TASK INPUT START

-- ==== Sys2Proof/Machine/Step.lean ====
section
/-! DEFINITION. The step of the block: the command at the front of the queue is run on the state with the queue's rest; on
an empty queue one TCLK passes (log entry 1). -/

namespace Sys2Proof.Machine

/-- One step. -/
def step (s : State) : Host.Outcome State Fault Refusal :=
  match s.pending with
  | [] => .next s.tick
  | c :: rest => exec c { s with pending := rest }

/-- The state with the command that a word spells put at the front of its queue; unchanged where the word spells none. -/
def State.withFetchWord (s : State) (nbits w : Nat) : State :=
  match decodeTableWord nbits w with
  | some c => { s with pending := c :: s.pending }
  | none => s

end Sys2Proof.Machine
end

TASK INPUT END

WHAT THE EXERCISE ASKS
Reproduce only those lines of the entries above that run from the line with "def State.withFetchWord (s" to the final line.

RESPONSE AREA
def State.withFetchWord (s : State) (nbits w : Nat) : State :=
  match decodeTableWord nbits w with
  | some c => { s with pending := c :: s.pending }
  | none => s

end Sys2Proof.Machine
end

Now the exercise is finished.